Every morning, at dawn and dusk, I wandered the site. I watched a potter – a young woman with glossy black hair that glistened in the morning sun – molding a vessel in the shape of a pot-bellied dog. I stood in the shade and listened to the scraping of an obsidian chisel on cedarwood: a withered old man was carving the statue of a god. I did not see Zuhuy-kak. At the times that I most expected to see the old woman, my daughter would wander by instead.
At dawn, as I sat on a fragment of wall by the Spanish chapel watching a stonecutter, Diane strolled toward me on the path from the cenote. At dusk, as I lingered by Structure 701, watching the shadows gather, I heard the sound of Diane’s boots on the path from camp and the shadows fled. In the early evening, I stood on the edge of the cenote, watching the bats skim low over the water. Diane waved cheerfully as she walked along the path from the camp.
She was willing and eager to walk with me and listen to me talk about the site. I talked a great deal. Sometimes, in the bright light of day, I thought that I talked too much.
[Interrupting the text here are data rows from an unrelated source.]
/-- An event leaves the status bank, or a valid one, unless it restores an invalid one (R158, R351). -/
theorem runEvent_stat_or_validate {e : Event} {s t : State} (h : runEvent e s = .next t)
    (he : e.restoresValid = true) : t.stat = s.stat ∨ validate t.stat = true := by
  cases e with
  | busWrite off n v =>
    obtain ⟨-, -, -, -, -, hstat, -⟩ := (busWrite_next h).2.facts
    exact hstat
  | restoreState v => cases h; exact .inr he
  | reset => cases h; exact .inr (validate_sealBank _)
  | _ => exact .inl (runEvent_stat h (fun _ _ _ => nofun) (fun _ => nofun) nofun)

/-- Settles O9: an executed packet and Reset leave a sealed bank, and no other event but a restore writes it. -/
theorem statusChecksumKept : Obligations.StatusChecksumKept := by
  intro s t hs hv h
  obtain ⟨-, rfl⟩ | ⟨e, rest, hi, h⟩ := step_next_cases h
  · exact hs
  · obtain hstat | hstat := runEvent_stat_or_validate h (hv e rest hi)
    · rw [hstat, takeEvent_stat, hs]
    · exact hstat

/-- Settles O20: the frame of each event gives the first clause, that of a quiet bus write and a read the second. -/
theorem onlyTheTriggerWritesTheReply : Obligations.OnlyTheTriggerWritesTheReply := by
  intro s t e rest hi h
  rw [step_event hi] at h
  refine ⟨fun hne => ?_, ?_⟩
  · by_contra hno
    simp only [not_or, not_exists, not_and, Bool.not_eq_true] at hno
    obtain ⟨hw, hv, hr⟩ := hno
    exact hne ((runEvent_stat h hw hv hr).trans (takeEvent_stat s rest))
  · rintro (⟨off, n, v, rfl, hc⟩ | ⟨off, n, rfl⟩)
    · obtain ⟨_, _, rfl, -⟩ := busWrite_quiet h hc
      exact ⟨rfl, rfl, rfl, rfl⟩
    · rw [busRead_next h]
      exact ⟨rfl, rfl, rfl, rfl⟩

/-! ### The Track Table -/

theorem insertDisc_discOk {p : DiscPayload} {s t : State} (h : insertDisc p s = .next t) (hd : s.disc.ok = true) :
    t.disc.ok = true := by
  obtain ⟨-, e⟩ | ⟨-, ⟨k, ts, -, ha, e⟩ | e⟩ := insertDisc_cases p s <;> rw [e] at h <;> cases h
  · exact loadDisc_ok ha
  · exact hd

/-- No event leaves a disc state other than R41 and R43 say. -/
theorem runEvent_discOk {e : Event} {s t : State} (h : runEvent e s = .next t) (hd : s.disc.ok = true) :
    t.disc.ok = true := by
  cases e with
  | insertDisc p => exact insertDisc_discOk h hd
  | eject | reset => cases h; rfl
  | _ => rw [runEvent_disc h nofun nofun nofun, hd]

/-- Settles O10: an insertion builds a good table, a removal and Reset an empty one, and nothing else writes it. -/
theorem trackTableKept : Obligations.TrackTableKept := by
  intro s t hd h
  obtain ⟨-, rfl⟩ | ⟨e, rest, -, h⟩ := step_next_cases h
  · exact hd
  · exact runEvent_discOk h hd

/-! ### `CONTROL` -/

/-- A Polling Tick writes no bit of `CONTROL` but `DM` (R25). -/
theorem pollTick_getLsbD (s : State) {k : Nat} (h : k ≠ s.cfg.dmBit) :
    (pollTick s).control.getLsbD k = s.control.getLsbD k := by
  cases ht : ticking s with
  | false => rw [pollTick_disabled ht]
  | true => rw [pollTick_enabled ht]; exact pollArm_getLsbD { s with outputs := _ } h

/-- An Audio Tick writes no bit of `CONTROL` but `DM` (R25). -/
theorem audioTick_getLsbD (io : TrackIo) (s : State) {k : Nat} (h : k ≠ s.cfg.dmBit) :
    (audioTick io s).control.getLsbD k = s.control.getLsbD k := by
  unfold audioTick
  split
  · exact stepSample_getLsbD _ s h
  · rfl

/-- `CONTROL` is written by the host, the two ticks, a restore and Reset (R25). -/
theorem runEvent_control {e : Event} {s t : State} (h : runEvent e s = .next t)
    (hw : ∀ off n v, e ≠ .busWrite off n v) (hp : e ≠ .pollTick) (ha : ∀ io, e ≠ .audioTick io)
    (hv : ∀ v, e ≠ .restoreState v) (hr : e ≠ .reset) : t.control = s.control := by
  cases e with
  | busRead off n => rw [busRead_next h, emit_control]
  | insertDisc p => exact insertDisc_control h
  | eject | saveState => cases h; rfl
  | busWrite off n v => exact absurd rfl (hw off n v)
  | pollTick => exact absurd rfl hp
  | audioTick io => exact absurd rfl (ha io)
  | restoreState v => exact absurd rfl (hv v)
  | reset => exact absurd rfl hr

/-- `DM` is not written by the host (R67). -/
theorem runEvent_dm {e : Event} {s t : State} (h : runEvent e s = .next t) (hp : e ≠ .pollTick)
    (ha : ∀ io, e ≠ .audioTick io) (hv : ∀ v, e ≠ .restoreState v) (hr : e ≠ .reset) : dm t = dm s := by
  cases e with
  | busWrite off n v =>
    obtain ⟨-, -, -, -, hdm, -⟩ := (busWrite_next h).2.facts
    exact hdm
  | _ => rw [dm, dm, runEvent_cfg h, runEvent_control h nofun hp ha hv hr]

/-- The bits of `CONTROL` other than `DM` are not written by the ticks (R25, R129). -/
theorem runEvent_getLsbD {e : Event} {s t : State} (h : runEvent e s = .next t)
    (hw : ∀ off n v, e ≠ .busWrite off n v) (hv : ∀ v, e ≠ .restoreState v) (hr : e ≠ .reset)
    {k : Nat} (hk : k ≠ s.cfg.dmBit) : t.control.getLsbD k = s.control.getLsbD k := by
  cases e with
  | pollTick => cases h; exact pollTick_getLsbD s hk
  | audioTick io => cases h; rw [audioEvent_control, audioTick_getLsbD io s hk]
  | _ => rw [runEvent_control h hw nofun nofun hv hr]

/-- Settles O18, by the frame of each event. -/
theorem whoWritesControl : Obligations.WhoWritesControl := by
  intro s t e rest hi h
  rw [step_event hi] at h
  refine ⟨fun hp ha hv hr => (runEvent_dm h hp ha hv hr).trans rfl, fun hw hv hr k hk => ?_⟩
  rw [runEvent_getLsbD h hw hv hr hk, takeEvent_control]

/-! ### Host writes outside the command bank -/

/-- The bits of a word of two bytes. -/
theorem byteAppend_getLsbD (hi lo : Byte) (k : Nat) :
    (hi ++ lo : Half).getLsbD k = if k < 8 then lo.getLsbD k else hi.getLsbD (k - 8) :=
  BitVec.getLsbD_append

/-- A host write takes every bit but `DM` (R23, R67). -/
theorem hostControl_getLsbD {c : Config} (hc : c.dmBit < 16) (old new : Half) {k : Nat} (hk : k < 16) :
    (hostControl c old new).getLsbD k = if k = c.dmBit then old.getLsbD c.dmBit else new.getLsbD k := by
  simp only [hostControl, BitVec.getLsbD_or, BitVec.getLsbD_and, BitVec.getLsbD_not, controlMask_getLsbD hc, hk]
  by_cases h : k = c.dmBit <;> simp [h]

/-- A host write to the high byte of `CONTROL` (R67). -/
theorem hostControl_high_getLsbD {c : Config} (hc : c.dmBit < 16) (old : Half) (b : Byte) {k : Nat} (hk : k < 16) :
    (hostControl c old (b ++ old.extractLsb' 0 8)).getLsbD k
      = if k = c.dmBit then old.getLsbD c.dmBit else if 8 ≤ k then b.getLsbD (k - 8) else old.getLsbD k := by
  rw [hostControl_getLsbD hc _ _ hk]
  refine if_congr Iff.rfl rfl ((byteAppend_getLsbD _ _ k).trans ?_)
  split <;> rename_i h8
  · simp [h8]
  · simp [Nat.le_of_not_lt h8]

/-- A host write to the low byte of `CONTROL` (R67). -/
theorem hostControl_low_getLsbD {c : Config} (hc : c.dmBit < 16) (old : Half) (b : Byte) {k : Nat} (hk : k < 16) :
    (hostControl c old (old.extractLsb' 8 8 ++ b)).getLsbD k
      = if k = c.dmBit then old.getLsbD c.dmBit else if 8 ≤ k then old.getLsbD k else b.getLsbD k := by
  rw [hostControl_getLsbD hc _ _ hk]
  refine if_congr Iff.rfl rfl ((byteAppend_getLsbD _ _ k).trans ?_)
  split <;> rename_i h8
  · simp [h8]
  · have h16 : k - 8 < 8 := by omega
    simp [Nat.le_of_not_lt h8, h16]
During the week, excavation had continued on the house mounds, the Temple of the Moon, and the tomb site. Work went slowly; the dirt had to be cleared away from each boulder before it could be moved, and each bucket of dirt had to be sifted for potsherds and flakes of worked stone. Hot, tedious, and dusty work.
At the tomb site, the workmen had uncovered eight stone steps leading downward to the beginning of an underground passageway. The rubble they removed from the stairway had yielded little of interest: a few plainware potsherds, a few carved stones with glyphs too badly battered to decipher.
Early Saturday morning, I walked alone to the tomb site. As I crossed the open plaza, I saw a flash of blue by the excavation. Zuhuy-kak was standing beside the tarps that covered the open pit. Her eyes followed me as I walked toward her. She stood in the sunlight and cast a shadow of her own. I greeted her in Maya, sat in the shade by the excavation, and lit a cigarette. Zuhuy-kak remained standing, staring out toward the mound.